While it is a temp file, I am guessing to check there is enough space to complete the download, in this instance, does it download the whole file? Or does it check with google/microsoft before completing the download and then flag it?
If it does, can the extension be changed to give the original file?

I am still waiting for xz video

If I need to download blocked files, I simply wget, or curl them.

Invoke-webrequest?

Anyone know where I can get that hacker/hunter shirt he is wearing?

please do a pihole video

John thought on youtube was being hacked

Interesting.

Maybe you could use this for a man in the middle attack, though if you already have a man in the middle thing going, I think there might be worse things you can do.

great video ! , 10 hours later its patched XD

OTW

Hey don't be mad at google, bloodhounds are good boyyyys! 🐶

Bloodhound😂

Smartscreen blocking downloaded files from opening is dead simple to get around with some DIR /R shenanigans too. Just modify the zone datastream to a 1, or delete it altogether and problem solved 🤣

microsoft try to not mess with their users challenge (impossible)
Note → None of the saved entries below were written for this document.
-- ==== Sys2Proof/Machine/Ops.lean ====
section
/-! DEFINITION. The named operations that meanings share: retiring a word, control registers, records, page requests, context
frames, lane targets, precise stops, trap entry and the return from it, and the end of a task (R25 to R49, R195, R196, R209 to
R212, R349, R372 to R376). -/

namespace Sys2Proof.Machine

open Sys2Proof

/-- The outcome type of every meaning. -/
abbrev Out1 := Host.Outcome State Fault Refusal

/-- PC of hart h (R35). -/
def State.pc (s : State) (h : Nat) : Word := (s.ctx h).pc

/-- CP of hart h (R35): the first word of the oldest convoy not fully committed, PC when the queue is empty. -/
def State.cp (s : State) (h : Nat) : Word :=
  match (s.hart h).queue with
  | e :: _ => e.addr
  | [] => s.pc h

/-- A word of the scalar front has retired and the next one stands at `pc`: it closes the open convoy (R76) and counts (R208). -/
def State.retireTo (s : State) (h : Nat) (pc : Word) : State :=
  (s.setHart h { s.hart h with
    ctx := { (s.hart h).ctx with pc := pc }, openConvoy := false, noMatch := false, waiting := .none, spin := 0 }).count (coreOf h) 1 1

/-- A word of the scalar front has retired. -/
def State.retire (s : State) (h : Nat) : State := s.retireTo h (s.pc h + 4)

/-- The front of hart h waits; its word has K = 1, so the open convoy closes (R76, R369).  MODEL (log 8): the word runs again. -/
def State.holdFront (s : State) (h : Nat) (w : WaitFor) : State :=
  s.updHart h (fun t => { t with waiting := w, openConvoy := false })

/-- A stop of hart h that cannot be taken yet is held (R39, R245): the word at PC may still join the open convoy (R75). -/
def State.holdStop (s : State) (h : Nat) (w : WaitFor) : State := s.updHart h (fun t => { t with waiting := w })

/-- Bits of an EIX register (R31). -/
def Eix.bits (e : Eix) : Nat := e.seq * 2 ^ 16 + b2n e.valid * 2 ^ 15 + b2n e.live * 2 ^ 14 + e.idx

/-- An EIX register from its bits. -/
def Eix.ofBits (n : Nat) : Eix :=
  { seq := Machine.bits n 31 16, valid := bit n 15, live := bit n 14, idx := Machine.bits n 11 0 }

/-- Limit of the Gust gate that tasks see (R34): THRESH of the core. -/
def Core.thresh (k : Core) : Nat := bits k.gustCfg 23 0

/-- GB (R34). -/
def State.gb (s : State) (h : Nat) : Nat :=
  (s.core (coreOf h)).gustLevel * 2 ^ 40 + (s.core (coreOf h)).thresh * 2 ^ 16 + (s.ctx h).prio

/-- TSTAT (R34). -/
def Ctx.tstat (c : Ctx) : Nat := c.prio * 4 + b2n c.inh * 2 + b2n c.prv

/-- ENQ (R40). -/
def Ctx.enq (c : Ctx) : Nat := c.enqN * 2 ^ 32 + c.enqSeq0

/-- The control register with a select, TDLO and TDHI apart (R25 to R34, R40). -/
def Ctx.ctrl (c : Ctx) (gb hartid sel : Nat) : Nat :=
  match sel with
  | 0x000 => c.vt
  | 0x001 => c.vl
  | 0x002 => c.vs
  | 0x003 => c.wb
  | 0x004 => c.vcount * 2 ^ 32 + c.vbase
  | 0x005 => c.fv
  | 0x006 => c.ft
  | 0x008 | 0x009 | 0x00A | 0x00B | 0x00C | 0x00D => (Tbl.get Eix.zero c.eixV (sel - 0x008)).bits
  | 0x010 | 0x011 | 0x012 | 0x013 | 0x014 | 0x015 => (Tbl.get Eix.zero c.eixT (sel - 0x010)).bits
  | 0x018 => c.vseq
  | 0x020 => c.key.toNat
  | 0x021 => c.strm.toNat
  | 0x022 => c.srq.toNat
  | 0x023 => c.pkey.toNat
  | 0x028 => c.ast.toNat
  | 0x029 => gb
  | 0x030 => c.tvec.toNat
  | 0x031 => c.tstat
  | 0x032 => c.epc.toNat
  | 0x033 => c.ecp.toNat
  | 0x034 => c.evs.toNat
  | 0x035 => c.ecause.toNat
  | 0x036 => c.evalr.toNat
  | 0x037 => c.enq
  | 0x038 => c.frm
  | 0x039 => hartid
  | 0x03A => c.tdsel
  | _ => 0

/-- The control register of hart h with a select. -/
def State.ctrl (s : State) (h sel : Nat) : Nat := (s.ctx h).ctrl (s.gb h) h sel

/-- A strip record (R210). -/
def Strip.record (p : Strip) (valid fin : Bool) (hart groups vl seq time : Nat) : Nat :=
  b2n valid * 2 ^ 255 + b2n p.first * 2 ^ 254 + b2n fin * 2 ^ 253 + b2n p.pre * 2 ^ 252 + b2n p.sat * 2 ^ 251 +
  b2n p.lost * 2 ^ 250 + p.pc % 2 ^ 56 * 2 ^ 192 + p.cyc % 2 ^ 32 * 2 ^ 160 + p.abusy % 2 ^ 32 * 2 ^ 128 +
  p.mbusy % 2 ^ 32 * 2 ^ 96 + hart * 2 ^ 85 + groups * 2 ^ 80 + vl * 2 ^ 64 + seq * 2 ^ 48 + time % 2 ^ 48

/-- An open strip from a saved record (R372). -/
def Strip.ofRecord (n : Nat) : Strip :=
  { pc := bits n 247 192, cyc := bits n 191 160, abusy := bits n 159 128, mbusy := bits n 127 96, first := bit n 254,
    pre := bit n 252, sat := bit n 251, lost := bit n 250 }

/-- A dump entry (R40). -/
def QEntry.dump (e : QEntry) : Nat :=
  e.word.toNat + e.opA.toNat * 2 ^ 32 + e.opB.toNat % 2 ^ 24 * 2 ^ 96 + 2 ^ 120 + b2n e.capA * 2 ^ 121 +
  b2n e.capB * 2 ^ 122 + b2n e.done * 2 ^ 123

/-- A queue entry from a dump entry. -/
def QEntry.ofDump (n : Nat) (addr : Word) (seq : Nat) : QEntry :=
  { word := BitVec.ofNat 32 n, addr := addr, opA := BitVec.ofNat 64 (bits n 95 32), opB := sext 24 (bits n 119 96), capA := bit n 121,
    capB := bit n 122, seq := seq, done := bit n 123 }

/-- Run a meaning and keep its state, whatever way it ends. -/
def State.runM (s : State) {α : Type} (m : M α) : State :=
  match m.run s with
  | .ok _ t => t
  | .error _ t => keepSide s t

/-- Run a meaning for its answer. -/
def State.evalM (s : State) {α : Type} (d : α) (m : M α) : α × State :=
  match m.run s with
  | .ok a t => (a, t)
  | .error _ t => (d, keepSide s t)

/-- Run the reads or writes of an engine; none where an access has to wait at a tile in arrival state (R309). -/
def State.tryM (s : State) {α : Type} (m : M α) : Option α × State :=
  match m.run s with
  | .ok a t => (some a, t)
  | .error _ t => (none, keepSide s t)

/-- The task becomes ready at a time (R365): from then on it ages anew (R368). -/
def Task.toReady (t : Task) (now : Nat) : Task := { t with st := .ready, since := now, aged := false }

/-- A requester for the launch's own tables at a base die (R211, R361, R376). -/
def State.launchReq (s : State) (lno tower : Nat) : Req :=
  { via := .base tower, lno := lno, sup := ((s.launch lno).map (fun l => recSupv l.record)).getD false, hart := none }

/-- Put a record into a ring of 2^logn slots (R211): the header's PROD takes an afab bounded by CONS + 2^logn.  Answers whether
the record was written; DROP counts it otherwise. -/
def ringPut (r : Req) (ring logn size : Nat) (rec : Nat) : M (Except AccFault Bool) := do
  match ← resolve r .atomic ring 24 with
  | .error e => return .error e
  | .ok hp =>
    let s ← get
    if s.piecesPoisoned hp then return .error .uncorr
    let hd := s.readPieces hp
    let pa := (hp.head?.map (·.pa)).getD 0
    let prod := bits hd 63 0
    if prod < bits hd 127 64 + 2 ^ logn then
      match ← resolve r .store (ring + 64 + size * (prod % 2 ^ logn)) size with
      | .error e => return .error e
      | .ok sp =>
        modify (fun s => (s.writePa none pa (toBytes 8 (prod + 1))).writePieces none sp rec)
        return .ok true
    else
      modify (fun s => s.writePa none (pa + 16) (toBytes 8 (bits hd 191 128 + 1)))
      return .ok false

/-- The request is for a page of a launch (R349). -/
def PageReq.isFor (r : PageReq) (lno : Nat) (p : PageAddr) : Bool := r.lno == lno && r.page == p.number && r.host == p.host.isSome

/-- A requester joins a request (R349). -/
def PageReq.join (r : PageReq) (va need : Nat) (w : Waiter) : PageReq :=
  { r with need := r.need ||| need, waiters := if r.waiters.any (fun x => x.1 == w) then r.waiters else r.waiters ++ [(w, va)] }

/-- Ask for a page: one request for each (LNO, page), joined by every requester (R349). -/
def State.requestPage (s : State) (lno : Nat) (p : PageAddr) (need : Nat) (w : Waiter) : State :=
  match s.slots.find? (fun e => !e.2.dead && e.2.req.any (fun r => r.isFor lno p)) with
  | some (k, slot) => { s with slots := Tbl.set s.slots k { slot with req := slot.req.map (fun r => r.join p.va need w) } }
  | none =>
    if s.pageWait.any (fun r => r.isFor lno p) then
      { s with pageWait := s.pageWait.map (fun r => if r.isFor lno p then r.join p.va need w else r) }
    else { s with pageWait := s.pageWait ++ [
      { lno := lno, page := p.number, host := p.host.isSome, pasid := ((s.launch lno).map (·.pasid)).getD 0, need := need,
        waiters := [(w, p.va)], tries := 0 }] }

/-- Put an error record into the Barometer log only (R376).  DESIGN CHOICE (log 18): class 0. -/
def State.logError (s : State) (lno : Nat) (rec : Nat) : State :=
  s.logHealth 0 0 lno (bits rec 455 448) (bits rec 447 384) (bits rec 223 192)

/-- Write the records of a launch that wait for its ring, oldest first (R376). -/
def flushList (lno : Nat) : List ErrRec → M Unit
  | [] => pure ()
  | r :: rs => do
    let s ← get
    match s.launch lno with
    | none => pure ()
    | some l =>
      match ← ringPut (s.launchReq lno 0) (recEq l.record) (recEqn l.record) 64 r with
      | .ok _ =>
        modify (fun s => s.updLaunch lno (fun l => { l with errq := rs }))
        flushList lno rs
      | .error (.page p) =>
        modify (fun s => (s.updLaunch lno (fun l => { l with eqHeld := true })).requestPage lno p 3 (.errRing lno))
      | .error _ =>
        modify (fun s => (s.logError lno r).updLaunch lno (fun l => { l with errq := rs }))
        flushList lno rs

/-- Write the waiting records of a launch unless a page is out for its ring. -/
def State.flushErrors (s : State) (lno : Nat) : State :=
  match s.launch lno with
  | some l => if l.eqHeld then s else s.runM (flushList lno l.errq)
  | none => s

/-- An error record (R376). -/
def errorBits (time cause : Nat) (ev pc cp : Word) (vs task va info : Nat) : Nat :=
  2 ^ 511 + time % 2 ^ 48 * 2 ^ 456 + cause * 2 ^ 448 + ev.toNat * 2 ^ 384 + pc.toNat * 2 ^ 320 + cp.toNat * 2 ^ 256 +
  vs % 2 ^ 12 * 2 ^ 244 + task * 2 ^ 192 + va * 2 ^ 128 + info * 2 ^ 64

/-- Count an error record of a launch and give it to the ring, or to the log where the launch has no ring (R376). -/
def State.errorRecord (s : State) (lno cause : Nat) (ev pc cp : Word) (vs task va info : Nat) : State :=
  match s.launch lno with
  | none => s
  | some l =>
    let bits := errorBits s.time cause ev pc cp vs task va info
    let s := s.updLaunch lno (fun l => { l with errors := min (2 ^ 32 - 1) (l.errors + 1) })
    if recEq l.record = 0 then s.logError lno bits
    else (s.updLaunch lno (fun l => { l with errq := l.errq ++ [bits] })).flushErrors lno

/-- TASK of a launch-level record, and of a named task (R376; log 19). -/
def noTask : Nat := 2 ^ 32 - 1
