/-- Change the Anvil of core c. -/
def State.updAnvil (s : State) (c : Nat) (f : Anvil → Anvil) : State := s.updCore c (fun k => { k with anvil := f k.anvil })

/-- Layers of a core that are neither mapped out nor skipped for heat (R227, R229). -/
def Core.avail (k : Core) : Nat := 15 ^^^ ((k.outLayers ||| k.hotLayers) % 16)

/-- The word is a drain. -/
def isDrain : Instr → Bool
  | .mdrain .. | .mdrainS .. | .mdrainX .. => true
  | _ => false

/-- The shape in force stands while an older word of the hart still needs it: a multiplication or a drain takes Mg and ORG from it
(R221, R231, R235). -/
def needShapeIdle (h : Nat) : M Unit := do
  let s ← get
  let older := s.olderWords h
  if older.any QEntry.mmul then waitM .anvil
  if older.any (fun e => !e.done && (e.instr.map isDrain).getD false) then waitM .older

/-- Wait until every older matrix word of the hart has completed (R233, R235). -/
def needMatrixDone (h : Nat) : M Unit := do
  let s ← get
  if (s.olderWords h).any QEntry.ahead then waitM .anvil

/-- Shape bits of a grant (R220). -/
def Shape.grant (sh : Shape) : Nat := sh.mg * 2 ^ 21 + sh.ng * 2 ^ 11 + sh.kg

/-- The shape that a request asks for (R219, R220). -/
def shapeOf (r : Nat) : Shape :=
  { sx := reqSx r, ps := reqPs r, spn := reqSpn r, fmt := reqFmt r, org := bits r 43 29, mg := min (bits r 27 21) 64,
    ng := min (bits r 20 11) (planeCols (reqFmt r)), kg := min (bits r 10 0) (planeDepth (reqSpn r)) }

/-- R219, R220, R216. mshape at issue.  A releasing one of the owner waits for every older matrix word (R235); its release completes at
the gate. -/
def mshapeAct (h : Nat) (d : BitVec 7) (e : QEntry) : M Unit := do
  let s ← get
  let c := coreOf h
  let r := e.opA.toNat
  let av := s.anvil c
  let me := (s.hart h).task
  if s.ownsAnvil h then
    needShapeIdle h
    if reqRel r then needMatrixDone h
  if reqRel r then
    modify (fun s =>
      let s := s.setX h d 0
      if s.ownsAnvil h then s.updAnvil c (fun a => { a with owner := none, releasing := me, relDone := false }) else s)
  else
    if av.releasing.isSome && av.releasing == me then waitM .anvil
    let grant (sh : Shape) : Word := word (2 ^ 63 + (s.core c).avail * 2 ^ 56 + sh.grant)
    if s.ownsAnvil h then
      modify (fun s => (s.updAnvil c (fun a => { a with shape := shapeOf r })).setX h d (grant (shapeOf r)))
    else if av.owner.isSome || av.releasing.isSome then modify (fun s => s.setX h d 0)
    else
      modify (fun s =>
        let s := (s.updAnvil c (fun _ => { Anvil.free with owner := me, shape := shapeOf r })).setX h d (grant (shapeOf r))
        match me with
        | some t => s.updTask t (fun t => { t with anvilCore := some c })
        | none => s)

/-- R220. Acquire, reshape or release the Anvil; x[d] := the grant. -/
def execMshape (k : Bool) (d a : BitVec 7) (s : State) : Out1 :=
  issueWith (.mshape k d a) (wordR 0x38 0 k d.toNat a.toNat 0) false (mshapeAct s.turn d) s

/-- The exact value of a stored weight, subnormals read as signed zero (R58, R222). -/
def flushed (f : Fmt) (code : Nat) : Num :=
  if bits code (f.width - 2) f.man = 0 then .fin (bit code (f.width - 1)) 0 1 else f.decode code
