-- ==== Sys2Proof/Machine/Copy.lean ====
section
/-! DEFINITION. The copy sequencer: acceptance, runs and completion of copies (R239 to R246). -/

namespace Sys2Proof.Machine

open Sys2Proof

/-- R239. cpl writes one register of the copy program. -/
def Lane.copyLoad (L : Lane) (n : Nat) : M Unit :=
  let v := L.e.opB.toNat % (if n ≤ 5 then 2 ^ 23 else 2 ^ 7) * 2 ^ 64 + L.e.opA.toNat
  modify (fun s => s.updCtx L.h (fun c => { c with cp := Tbl.set c.cp n v }))

/-- The copy that a word describes (R241, R242): `v` the group of cpv. -/
def Lane.copyJob (L : Lane) (s : State) (v : Option Nat) : CopyJob :=
  let r := L.e.opB.toNat % 2 ^ 24
  let lv := (List.range 6).map L.c.copyLevel
  let opa := L.e.opA.toNat
  { ident := s.nextIdent, hart := L.h, task := (s.hart L.h).task.getD 0, lno := s.hartLno L.h, sup := L.c.prv,
    src := L.c.copyEnd L.core 6, dst := L.c.copyEnd L.core 7, counts := lv.map (·.1), dstr := lv.map (·.2.1), sstr := lv.map (·.2.2),
    run := bits r 15 0, xp := bits r 23 22, next := 0, dec := v.isNone && bit opa 63, cnt := bits opa 9 0,
    group := (v.map L.c.phys).getD 0, nr := if v.isSome then bits opa 5 0 else 0, held := false }

/-- The copy fails its checks (R241). -/
def Lane.copyBad (L : Lane) (s : State) (v : Option Nat) : Bool :=
  let j := L.copyJob s v
  j.src.space == 4 || (v.isNone && j.dst.space == 4) || (v.isSome && j.dst.space != 4) ||
  (j.xp != 0 && decide (64 < j.counts.headD 0)) ||
  spanOutside j.srcSpan (spaceSize j.src.space 0) || spanOutside j.dstSpan (spaceSize j.dst.space j.nr) ||
  (j.src.space == j.dst.space && (j.src.space == 0 || j.src.core == j.dst.core) && spansMeet j.srcSpan j.dstSpan) ||
  (j.dec && !s.holdsCounter (s.homeCluster L.h) j.lno j.cnt)

/-- A copy completes (R243): its rows land, its counter is decremented, its interlock entry is freed. -/
def State.endCopy (s : State) (c : Nat) (j : CopyJob) : State :=
  let s := s.updCore c (fun k =>
    { k with
      copies := k.copies.filter (fun x => x.ident != j.ident),
      interlock := k.interlock.filter (fun e => e.kind != 0 || e.ident != j.ident),
      unlanded := if j.dst.space = 4 then j.rows.foldl Tbl.del k.unlanded else k.unlanded })
  if j.dec then s.decHeld (s.homeCluster j.hart) j.lno j.cnt else s

/-- R241, R243. Accept a copy, for which the gate has kept a place (R244); one whose nest is empty completes at once. -/
def Lane.copyAccept (L : Lane) (v : Option Nat) : M Unit := do
  let s ← get
  let j := L.copyJob s v
  modify (fun s =>
    let s := { s with nextIdent := s.nextIdent + 1 }
    let s := s.updCore L.core (fun k =>
      { k with
        copies := k.copies ++ [j], interlock := k.interlock ++ [{ hart := L.h, kind := 0, ident := j.ident, ivs := j.intervals L.core }],
        unlanded := if v.isSome then j.rows.foldl (fun t r => Tbl.set t r true) k.unlanded else k.unlanded })
    if runsOf j.counts = 0 then s.endCopy L.core j else s)

/-- The acts of a copy word, by name: its group where it has one. -/
def copyGroup : Instr → Option (Option Nat)
  | .cpgo _ _ _ => some none
  | .cpv _ d _ _ => some (some d.toNat)
  | _ => none

/-- Entries of the interlock table in use on core c (R244), those of released copy words that have not been accepted yet among them. -/
def State.tableUsed (s : State) (c : Nat) : Nat :=
  let owed (h : Nat) : Nat :=
    if (s.hart h).released then
      ((firstConvoy (s.hart h).queue).filter (fun e => !e.done && (e.instr.bind copyGroup).isSome)).length
    else 0
  (s.core c).interlock.length + ((List.range 4).map (fun k => owed (4 * c + k))).foldl (· + ·) 0

/-- A copy word is not ready at the gate (R244): the table is full or the hart has eight copies in flight. -/
def State.copyHeld (s : State) (h : Nat) : Bool :=
  decide (32 ≤ s.tableUsed (coreOf h)) || decide (8 ≤ ((s.core (coreOf h)).copies.filter (fun j => j.hart == h)).length)

/-- Guard granules of a buffer range, latched for the task one by one (R203, R246). -/
def CopyJob.touchGuards (j : CopyJob) (e : CopyEnd) (off len : Nat) (s : State) : State :=
  if e.space = 0 || e.space = 4 then s
  else
    let k := kindOf e.space
    let size := (s.buf e.core j.lno k).size
    ((granules off len).filter (fun g => granClass size g == .guard)).foldl (fun s g =>
      let o := max off (16 * g)
      let s := s.count (coreOf j.hart) 15 1
      if (s.hart j.hart).task = some j.task then s.updCtx j.hart (fun c => c.touchGuard k.num (k.bank o) o) else s) s

/-- The bytes of a source range; guard bytes read as zero (R246). -/
def CopyJob.readSide (j : CopyJob) (s : State) (off len : Nat) (ps : List Piece) : List Byte :=
  if j.src.space = 0 then toBytes len (s.readPieces ps)
  else
    let b := s.buf j.src.core j.lno (kindOf j.src.space)
    (List.range len).map (fun k => if granClass b.size ((off + k) / 16) = .alloc then b.data.read (off + k) else 0)

/-- Write one part: guard bytes are dropped, and every granule written is set full (R205, R243). -/
def CopyJob.writePart (j : CopyJob) (c : Nat) (off : Nat) (bs : List Byte) (ps : List Piece) (s : State) : State :=
  if j.dst.space = 0 then
    ps.foldl (fun s p => s.dropL1 c p.pa p.len) ((s.writePieces none ps (ofBytes bs)).echo j.hart ps (ofBytes bs))
  else if j.dst.space = 4 then
    bs.zipIdx.foldl (fun s b => s.updVreg c (j.group + (off + b.2) / 4096) (fun r => putAt r ((off + b.2) % 4096) 1 b.1.toNat)) s
  else
    (s.countConflicts j.dst.core).putBuf j.hart j.dst.core j.lno (kindOf j.dst.space) (fun b =>
      let data := bs.zipIdx.foldl (fun m x => if granClass b.size ((off + x.2) / 16) = .alloc then m.write (off + x.2) x.1 else m) b.data
      let full := ((granules off bs.length).filter (fun g => granClass b.size g == .alloc)).foldl (fun t g => Tbl.set t g true) b.full
      { b with data := data, full := full })

/-- Run n of a copy into registers writes into the row with this landed-bit key. -/
def CopyJob.writesRow (j : CopyJob) (n row : Nat) : Bool :=
  (j.dstParts n).any (fun p =>
    decide (p.1.toNat / 512 + 8 * j.group ≤ row) && decide (row ≤ (p.1.toNat + p.2.2 - 1) / 512 + 8 * j.group))

/-- Rows of the group that run n is the last to write into land (R243); a row that no run writes waits for the completion. -/
def State.landRows (s : State) (c : Nat) (j : CopyJob) (n : Nat) : State :=
  if j.dst.space != 4 then s
  else
    let later (row : Nat) : Bool := (List.range (runsOf j.counts - (n + 1))).any (fun k => j.writesRow (n + 1 + k) row)
    s.updCore c (fun k => { k with unlanded := k.unlanded.filter (fun r => !j.writesRow n r.1 || later r.1) })

/-- Perform run n of a copy (R240, R246).
DESIGN CHOICE (log 96): where both sides of the run fail, the source's address is the one that EVAL gives. -/
def CopyJob.perform (j : CopyJob) (c n : Nat) : M (Except (AccFault × Word) Unit) := do
  let so := j.srcOff n
  let parts := j.dstParts n
  match ← j.checkPart c j.src .load so j.run with
  | .error f => return .error (f, j.src.eval so)
  | .ok sp =>
    match ← j.checkParts c j.dst .store (parts.map (fun p => (p.1, p.2.2))) with
    | .error f => return .error (f.1, j.dst.eval ((parts.head?.map (·.1)).getD f.2))
    | .ok dp =>
      let s ← get
      let bytes := j.readSide s so.toNat j.run sp
      modify (fun s =>
        let s := if j.src.space = 0 then s else s.countConflicts j.src.core
        let s := j.touchGuards j.src so.toNat j.run (((sp :: dp).foldl (fun s ps => s.countHops (coreOf j.hart) ps) s).noteRead j.hart sp)
        (parts.zip dp).foldl (fun s p =>
          let bs := (bytes.drop p.1.2.1).take p.1.2.2
          j.writePart c p.1.1.toNat bs p.2 (j.touchGuards j.dst p.1.1.toNat p.1.2.2 s)) s)
      return .ok ()

/-- The run of a copy that aborts (R246): each byte that both sides admit may have been written or not (free, log 29). -/
def CopyJob.partialRun (j : CopyJob) (c n : Nat) : M Unit := do
  let so := j.srcOff n
  let free ← drawN j.run
  (j.dstParts n).forM (fun p => forN p.2.2 (fun k => do
    if Config.freeBool (free + p.2.1 + k) then
      match ← j.checkPart c j.src .load (so + (p.2.1 + k : Nat)) 1 with
      | .error _ => pure ()
      | .ok sp =>
        match ← j.checkPart c j.dst .store (p.1 + k) 1 with
        | .error _ => pure ()
        | .ok dp => modify (fun s =>
          j.writePart c (p.1 + k).toNat (j.readSide s (so + (p.2.1 + k : Nat)).toNat 1 sp) dp (s.noteRead j.hart sp))))

/-- A copy or gather of a task aborts: its latch keeps the first abort (R246, R355). -/
def State.latchCopy (s : State) (h tid : Nat) (ev : Word) : State :=
  if (s.hart h).task = some tid then
    s.updCtx h (fun c => { c with copyFault := match c.copyFault with | some e => some e | none => some ev })
  else s

/-- R240, R243, R246. Core c's sequencer performs the next run of copy i of its list: copies of one hart begin in order. -/
def execCopyRun (c i : Nat) (s : State) : Out1 :=
  match (s.core c).copies[i]? with
  | none => .next s
  | some j =>
    if j.held || (j.next == 0 && ((s.core c).copies.take i).any (fun e => e.hart == j.hart && e.next == 0)) then .next s
    else
      match (j.perform c j.next).run s with
      | .error _ t => .next (keepSide s t)
      | .ok r t =>
        match r with
        | .ok _ =>
          let t := t.landRows c j j.next
          if j.next + 1 = runsOf j.counts then .next (t.endCopy c j)
          else .next (t.updCore c (fun k =>
            { k with copies := k.copies.map (fun x => if x.ident = j.ident then { x with next := j.next + 1 } else x) }))
        | .error (.page p, _) =>
          let w := decide (j.src.space ≠ 0) || ((t.evalM (.error .perm) (j.checkPart c j.src .load (j.srcOff j.next) j.run)).1.isOk)
          .next ((t.updCore c (fun k =>
            { k with copies := k.copies.map (fun x => if x.ident = j.ident then { x with held := true } else x) })).requestPage
              j.lno p (needOf (if w then .store else .load) j.sup) (.copy c j.ident))
        | .error (.uncorr, ev) => .next ((t.endCopy c { j with dec := false }).terminateTask j.task cUNCORR ev 0 0)
        | .error (_, ev) => .next (((t.runM (j.partialRun c j.next)).latchCopy j.hart j.task ev).endCopy c j)

/-- A once-acting copy word acts (R239, R241). -/
def Lane.copyWord (L : Lane) (i : Instr) : M Unit :=
  match i with
  | .cpl _ n _ _ => L.copyLoad n.toNat
  | .cpgo _ _ _ => L.copyAccept none
  | .cpv _ d _ _ => L.copyAccept (some d.toNat)
  | _ => pure ()

end Sys2Proof.Machine
end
Doing a MITM or honey pot would allow you to block those as well.

1

Thanks for the shout!
And you got it right - Hell - E

This man is relentless ❤🔥

Cool, but is it not more easier to turn it of the SmartScreen ? Maybe by registry or in edge itself? Or is it to avoid the message pops up you turn off SmartScreen ?

how ur that smart ❤

After watching his videos i learnt many things including how to be daring and crazy because this gave me inspiration 🤣
I love his content

this is not an issue, it's a feature

Am I correct in thinking that this could be a risk in public networks as well?

what if a new malware turned off smartscreen using this to then download other malware.

You might want to change thumbnail It looks like the video is banned

can you call the download in terminal to avoid the download via browser? or does it still flag it?

great Video

Brave browser ftw.

🤞🏾

The fact that Microsoft blocked their own website is beyond me

" yES"

This is just yet another example of why i only use Windows exclusively for gaming and Linux for everything else cos with Linux i get much better privacy and security and complete control of almost everything on my computer without having to jump through hoops.

useful technique could be used to find malware, but I would use wget or curl for download bit? sorry Linux convert 80)

very interesting analysis..loved the video

John just in case if you don't have admin rights on a laptop like your office laptop in that case that Joe solution is more scalable than that of yours. But, still you are the King.

Isn't the hosts file a bad option nowadays, because Windows regularly reset hosts files?

Not recommended, but good to know.

nice work john

I wish to see what data browser sends to these addresses

Very interesting, great video bro 👍

Pi-hole can also be ran in a Docker container

Nice no more Meet circle crap.

Classic host file trick

informative

I could see a scammer using this. If they get the local user to run a script or command to modify the host file, they can then have them download malicious files.

Hi John, are you planning to do a live demo about the most recent Palo Alto CVE related to Globalprotect RCE?

please tell how to bypass verify browser from Cloudflare

starts @5:00 mins boring bs needs to be cut out!

no1 would need to do this esp a victum pointless video!